Nala feigned sleep even now. The king and his companion had been rather noisy all night.
Now Indel called her—but not with a gentle name.
“Summoner, please. I will not hold much longer.”
Nala opened her eyes with the intent to witness them. Would Indel’s lustful gaze seem fuller?
Indel, his feet braced against the other Leveler’s shoulders, held the ends of the rope with both hands.
“Summoner,” Indel called out. “The rope will break. If you have a weapon of any kind, I am in need!”
No sooner had he said it, the rope, Nala’s former belt, split.
The new Leveler flopped over onto her—his hands and knees rather than lying. It was a male. All but too apparent now with the exoskeleton gone. His back still bruised and raw, he dragged himself to his feet and hobbled out.
“Blast!” Indel growled, turning on his belly to crawl.
Each vocal complaint spoke volumes of his suffering.
The speed with which Indel scurried along the ground left Nala in a state of shock. Curiosity and awe fueled her to rush to the doorway and peer out into the dim light of morning.

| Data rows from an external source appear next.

theorem postedLand_goes : ∀ (x0 : State) x1, x0.key.Goes [] [] (State.postedLand x0 x1).key := by
  intros
  unfold State.postedLand
  try dsimp only
  repeat' first
    | with_reducible exact Key.Goes.refl _
    | simp only [key_mk, key_eta]
    | with_reducible refine Key.Goes.trans ?_ (pump_goes ..)
    | with_reducible refine Key.Goes.trans ?_ (land_goes ..)
    | split
    | simp

theorem railGood_goes : ∀ (x0 : State), x0.key.Goes bf bf (State.railGood x0).key := by
  intros
  unfold State.railGood
  try dsimp only
  repeat' first
    | with_reducible exact Key.Goes.refl _
    | simp only [key_mk, key_eta]
    | with_reducible refine Key.Goes.trans ?_ (loneEnd_goes ..)
    | split
    | simp

theorem powerGood_goes : ∀ (x0 : State), x0.key.Goes bf bf (State.powerGood x0).key := by
  intro s
  unfold State.powerGood
  split
  · extract_lets s1 s2
    have h2 : s1.key.Goes bf bf s2.key := by
      unfold s2
      split
      · refine Key.Goes.trans ?_ (meet_goes _ _ _ (fun t => railOcFired_goes t 0 true))
        refine Key.Goes.trans ?_ (meet_goes _ _ _ (fun t => railOvFired_goes t 0 true))
        exact meet_goes _ _ _ (fun t => railUvFired_goes t 0 true)
      · exact Key.Goes.refl _
    have h1 : s.key.Goes bf bf s1.key := railGood_goes s
    refine Key.Goes.trans ?_ (meet_goes _ _ _ (fun t => vcomFired_goes t 0))
    refine Key.Goes.trans ?_ (meet_goes _ _ _ (fun t => gateFired_goes t 0))
    exact h1.trans h2
  · exact Key.Goes.refl _


theorem railVote_goes : ∀ (x0 : State) x1, x0.key.Goes bf bf (State.railVote x0 x1).key := by
  intros
  unfold State.railVote
  try dsimp only
  repeat' first
    | with_reducible exact Key.Goes.refl _
    | simp only [key_mk, key_eta]
    | with_reducible refine Key.Goes.trans ?_ (takeover_goes ..)
    | with_reducible refine Key.Goes.trans ?_ (raise_goes ..)
    | with_reducible refine Key.Goes.trans ?_ (actOn_goes ..)
    | split
    | simp

theorem reactionDecision_goes : ∀ (x0 : State), x0.key.Goes bf bf (State.reactionDecision x0).key := by
  intros
  unfold State.reactionDecision
  try dsimp only
  repeat' first
    | with_reducible exact Key.Goes.refl _
    | simp only [key_mk, key_eta]
    | with_reducible refine Key.Goes.trans ?_ (atDecision_goes ..)
    | split
    | simp

theorem receiveLetter_goes : ∀ (x0 : State) x1, x0.key.Goes [] [] (State.receiveLetter x0 x1).key := by
  intros
  unfold State.receiveLetter
  try dsimp only
  repeat' first
    | with_reducible exact Key.Goes.refl _
    | simp only [key_mk, key_eta]
    | with_reducible refine Key.Goes.trans ?_ (examine_goes ..)
    | split
    | simp

theorem recheckPass_goes : ∀ (x0 : State) x1, x0.key.Goes bf bf (State.recheckPass x0 x1).key := by
  intros
  unfold State.recheckPass
  try dsimp only
  repeat' first
    | with_reducible exact Key.Goes.refl _
    | simp only [key_mk, key_eta]
    | with_reducible refine Key.Goes.trans ?_ (raiseAs_goes ..)
    | split
    | simp

theorem recoveryEnd_goes : ∀ (x0 : State), x0.key.Goes bf bf (State.recoveryEnd x0).key := by
  intros
  unfold State.recoveryEnd
  try dsimp only
  repeat' first
    | with_reducible exact Key.Goes.refl _
    | simp only [key_mk, key_eta]
    | with_reducible refine Key.Goes.trans ?_ (endRecovery_goes ..)
    | split
    | simp

theorem relockDone_goes : ∀ (x0 : State), x0.key.Goes [] [] (State.relockDone x0).key := by
  intros
  unfold State.relockDone
  try dsimp only
  repeat' first
    | with_reducible exact Key.Goes.refl _
    | simp only [key_mk, key_eta]
    | with_reducible refine Key.Goes.trans ?_ (pump_goes ..)
    | with_reducible refine Key.Goes.trans ?_ (otpNext_goes ..)
    | split
    | simp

Indel caught one of the stones by the fence, so big it was nearly the size of his head. He hurtled it without effort, striking the other Leveler in the back.
A growl ripped from the back of Indel’s throat as he stood, hobbled over to the fallen Leveler, grabbed the rock, and slammed it into his foe’s back, again and again.
“Do you think I’m King because I have the biggest penis! Should you want to kill me—” he slammed the rock down, a grunt coming from the beaten creature. “You do it face—” slam. “To face!”
The second Leveler finally stopped moving. He didn’t even twitch.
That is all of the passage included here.